Exercise directions: Look below for the line containing "unfold State.forceAhead State.dirtyIf" and the line containing "takes effect. -/"; repeat exactly those two lines and all lines between them, and nothing else.

[Source records]
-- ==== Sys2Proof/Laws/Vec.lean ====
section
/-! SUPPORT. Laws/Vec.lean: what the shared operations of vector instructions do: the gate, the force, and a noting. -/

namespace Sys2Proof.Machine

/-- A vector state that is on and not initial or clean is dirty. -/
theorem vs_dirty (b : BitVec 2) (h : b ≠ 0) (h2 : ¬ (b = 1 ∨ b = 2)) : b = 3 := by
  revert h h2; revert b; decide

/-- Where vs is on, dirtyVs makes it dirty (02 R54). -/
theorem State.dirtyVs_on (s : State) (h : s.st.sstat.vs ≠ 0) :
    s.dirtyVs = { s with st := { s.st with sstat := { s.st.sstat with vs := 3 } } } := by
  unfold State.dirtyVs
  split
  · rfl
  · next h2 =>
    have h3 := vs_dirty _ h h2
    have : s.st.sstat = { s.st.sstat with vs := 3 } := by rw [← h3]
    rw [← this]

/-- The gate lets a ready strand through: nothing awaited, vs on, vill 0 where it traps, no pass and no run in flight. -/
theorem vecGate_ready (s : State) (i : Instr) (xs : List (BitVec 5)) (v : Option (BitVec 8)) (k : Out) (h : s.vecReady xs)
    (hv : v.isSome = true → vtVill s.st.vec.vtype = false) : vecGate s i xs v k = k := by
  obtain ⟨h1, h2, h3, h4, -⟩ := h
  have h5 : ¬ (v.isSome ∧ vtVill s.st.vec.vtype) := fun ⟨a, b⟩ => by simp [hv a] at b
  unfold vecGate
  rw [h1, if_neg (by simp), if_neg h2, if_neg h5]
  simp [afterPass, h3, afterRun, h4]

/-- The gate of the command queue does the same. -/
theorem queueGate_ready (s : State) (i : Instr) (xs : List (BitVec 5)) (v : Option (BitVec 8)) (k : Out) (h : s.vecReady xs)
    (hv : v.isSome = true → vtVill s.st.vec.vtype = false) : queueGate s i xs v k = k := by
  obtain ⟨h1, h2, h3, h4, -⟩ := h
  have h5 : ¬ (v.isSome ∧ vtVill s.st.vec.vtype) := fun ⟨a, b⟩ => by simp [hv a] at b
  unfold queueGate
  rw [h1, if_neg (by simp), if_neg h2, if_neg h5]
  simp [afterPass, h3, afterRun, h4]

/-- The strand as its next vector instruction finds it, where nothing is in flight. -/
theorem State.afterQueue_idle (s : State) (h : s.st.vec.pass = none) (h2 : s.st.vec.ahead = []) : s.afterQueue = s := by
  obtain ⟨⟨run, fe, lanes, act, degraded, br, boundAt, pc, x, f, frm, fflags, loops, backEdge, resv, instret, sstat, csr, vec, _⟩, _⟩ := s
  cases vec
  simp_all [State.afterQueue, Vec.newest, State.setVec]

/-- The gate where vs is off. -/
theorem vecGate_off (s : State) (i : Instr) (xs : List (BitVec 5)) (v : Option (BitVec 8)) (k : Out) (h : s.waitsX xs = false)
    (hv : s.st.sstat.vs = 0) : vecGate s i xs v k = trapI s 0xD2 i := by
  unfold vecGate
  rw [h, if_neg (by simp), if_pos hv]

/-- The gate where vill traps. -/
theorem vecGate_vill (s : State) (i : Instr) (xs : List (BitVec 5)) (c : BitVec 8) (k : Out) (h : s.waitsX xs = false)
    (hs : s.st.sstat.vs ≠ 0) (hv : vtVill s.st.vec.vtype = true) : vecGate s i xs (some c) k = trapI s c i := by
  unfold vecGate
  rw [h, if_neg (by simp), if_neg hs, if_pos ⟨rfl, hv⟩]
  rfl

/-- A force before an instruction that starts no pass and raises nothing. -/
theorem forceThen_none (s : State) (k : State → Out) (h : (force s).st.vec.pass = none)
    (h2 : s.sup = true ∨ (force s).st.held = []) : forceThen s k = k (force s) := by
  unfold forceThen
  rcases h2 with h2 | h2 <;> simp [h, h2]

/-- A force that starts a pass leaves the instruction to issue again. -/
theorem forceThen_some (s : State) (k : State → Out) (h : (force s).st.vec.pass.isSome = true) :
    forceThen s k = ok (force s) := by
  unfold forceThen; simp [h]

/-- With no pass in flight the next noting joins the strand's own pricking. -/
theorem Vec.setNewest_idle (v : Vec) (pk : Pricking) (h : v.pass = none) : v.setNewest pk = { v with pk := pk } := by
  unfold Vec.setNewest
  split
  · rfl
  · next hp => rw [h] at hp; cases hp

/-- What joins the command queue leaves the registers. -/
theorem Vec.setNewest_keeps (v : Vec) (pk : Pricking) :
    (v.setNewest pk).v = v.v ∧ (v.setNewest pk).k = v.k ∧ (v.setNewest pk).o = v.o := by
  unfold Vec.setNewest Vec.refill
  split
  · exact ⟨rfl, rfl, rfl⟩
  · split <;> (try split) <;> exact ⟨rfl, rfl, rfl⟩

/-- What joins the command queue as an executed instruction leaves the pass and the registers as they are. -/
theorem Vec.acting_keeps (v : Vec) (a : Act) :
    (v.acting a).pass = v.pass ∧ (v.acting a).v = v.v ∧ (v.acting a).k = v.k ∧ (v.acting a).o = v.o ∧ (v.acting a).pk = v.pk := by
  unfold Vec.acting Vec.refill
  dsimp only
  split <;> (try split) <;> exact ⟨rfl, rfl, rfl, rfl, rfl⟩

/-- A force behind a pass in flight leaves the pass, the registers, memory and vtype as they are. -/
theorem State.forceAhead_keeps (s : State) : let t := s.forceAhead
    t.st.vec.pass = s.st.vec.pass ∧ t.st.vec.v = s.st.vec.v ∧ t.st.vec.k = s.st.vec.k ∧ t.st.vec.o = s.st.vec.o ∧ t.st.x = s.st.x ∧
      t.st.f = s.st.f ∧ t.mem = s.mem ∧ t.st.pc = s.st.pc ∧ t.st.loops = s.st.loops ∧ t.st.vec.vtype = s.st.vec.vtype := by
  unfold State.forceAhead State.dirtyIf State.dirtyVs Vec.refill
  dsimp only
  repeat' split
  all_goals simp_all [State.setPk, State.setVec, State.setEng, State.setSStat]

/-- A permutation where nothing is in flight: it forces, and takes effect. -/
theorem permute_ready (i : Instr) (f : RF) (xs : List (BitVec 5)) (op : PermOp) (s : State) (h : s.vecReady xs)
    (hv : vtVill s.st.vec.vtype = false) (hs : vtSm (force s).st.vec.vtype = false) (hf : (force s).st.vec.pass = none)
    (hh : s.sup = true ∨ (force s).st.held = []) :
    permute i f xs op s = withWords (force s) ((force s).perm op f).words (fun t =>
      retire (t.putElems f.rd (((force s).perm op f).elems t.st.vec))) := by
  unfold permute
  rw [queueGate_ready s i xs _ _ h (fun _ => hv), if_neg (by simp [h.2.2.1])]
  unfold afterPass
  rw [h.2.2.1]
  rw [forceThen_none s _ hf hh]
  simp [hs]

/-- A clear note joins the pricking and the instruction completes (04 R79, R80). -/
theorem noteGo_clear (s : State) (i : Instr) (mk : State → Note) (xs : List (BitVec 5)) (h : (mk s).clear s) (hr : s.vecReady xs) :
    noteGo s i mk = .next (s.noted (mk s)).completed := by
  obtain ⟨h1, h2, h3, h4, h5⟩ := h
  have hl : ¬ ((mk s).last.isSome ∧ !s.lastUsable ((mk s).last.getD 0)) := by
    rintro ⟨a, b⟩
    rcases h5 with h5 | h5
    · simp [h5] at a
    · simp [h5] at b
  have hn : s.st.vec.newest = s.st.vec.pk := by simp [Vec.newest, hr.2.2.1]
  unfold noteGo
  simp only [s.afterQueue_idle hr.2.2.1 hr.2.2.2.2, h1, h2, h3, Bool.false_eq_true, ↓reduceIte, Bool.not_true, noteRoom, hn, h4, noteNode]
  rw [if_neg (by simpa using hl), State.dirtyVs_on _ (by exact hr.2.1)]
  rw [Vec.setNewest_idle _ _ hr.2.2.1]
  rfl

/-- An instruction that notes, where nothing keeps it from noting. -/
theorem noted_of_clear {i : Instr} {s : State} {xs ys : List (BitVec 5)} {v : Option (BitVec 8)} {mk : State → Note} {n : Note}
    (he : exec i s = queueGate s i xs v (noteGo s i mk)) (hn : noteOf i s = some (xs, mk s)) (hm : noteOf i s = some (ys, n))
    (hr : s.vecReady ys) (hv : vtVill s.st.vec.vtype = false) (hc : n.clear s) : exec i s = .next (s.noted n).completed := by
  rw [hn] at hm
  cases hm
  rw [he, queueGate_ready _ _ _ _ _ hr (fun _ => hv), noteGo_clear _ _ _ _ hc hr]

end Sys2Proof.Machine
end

Answer for this exercise:
  unfold State.forceAhead State.dirtyIf State.dirtyVs Vec.refill
  dsimp only
  repeat' split
  all_goals simp_all [State.setPk, State.setVec, State.setEng, State.setSStat]

/-- A permutation where nothing is in flight: it forces, and takes effect. -/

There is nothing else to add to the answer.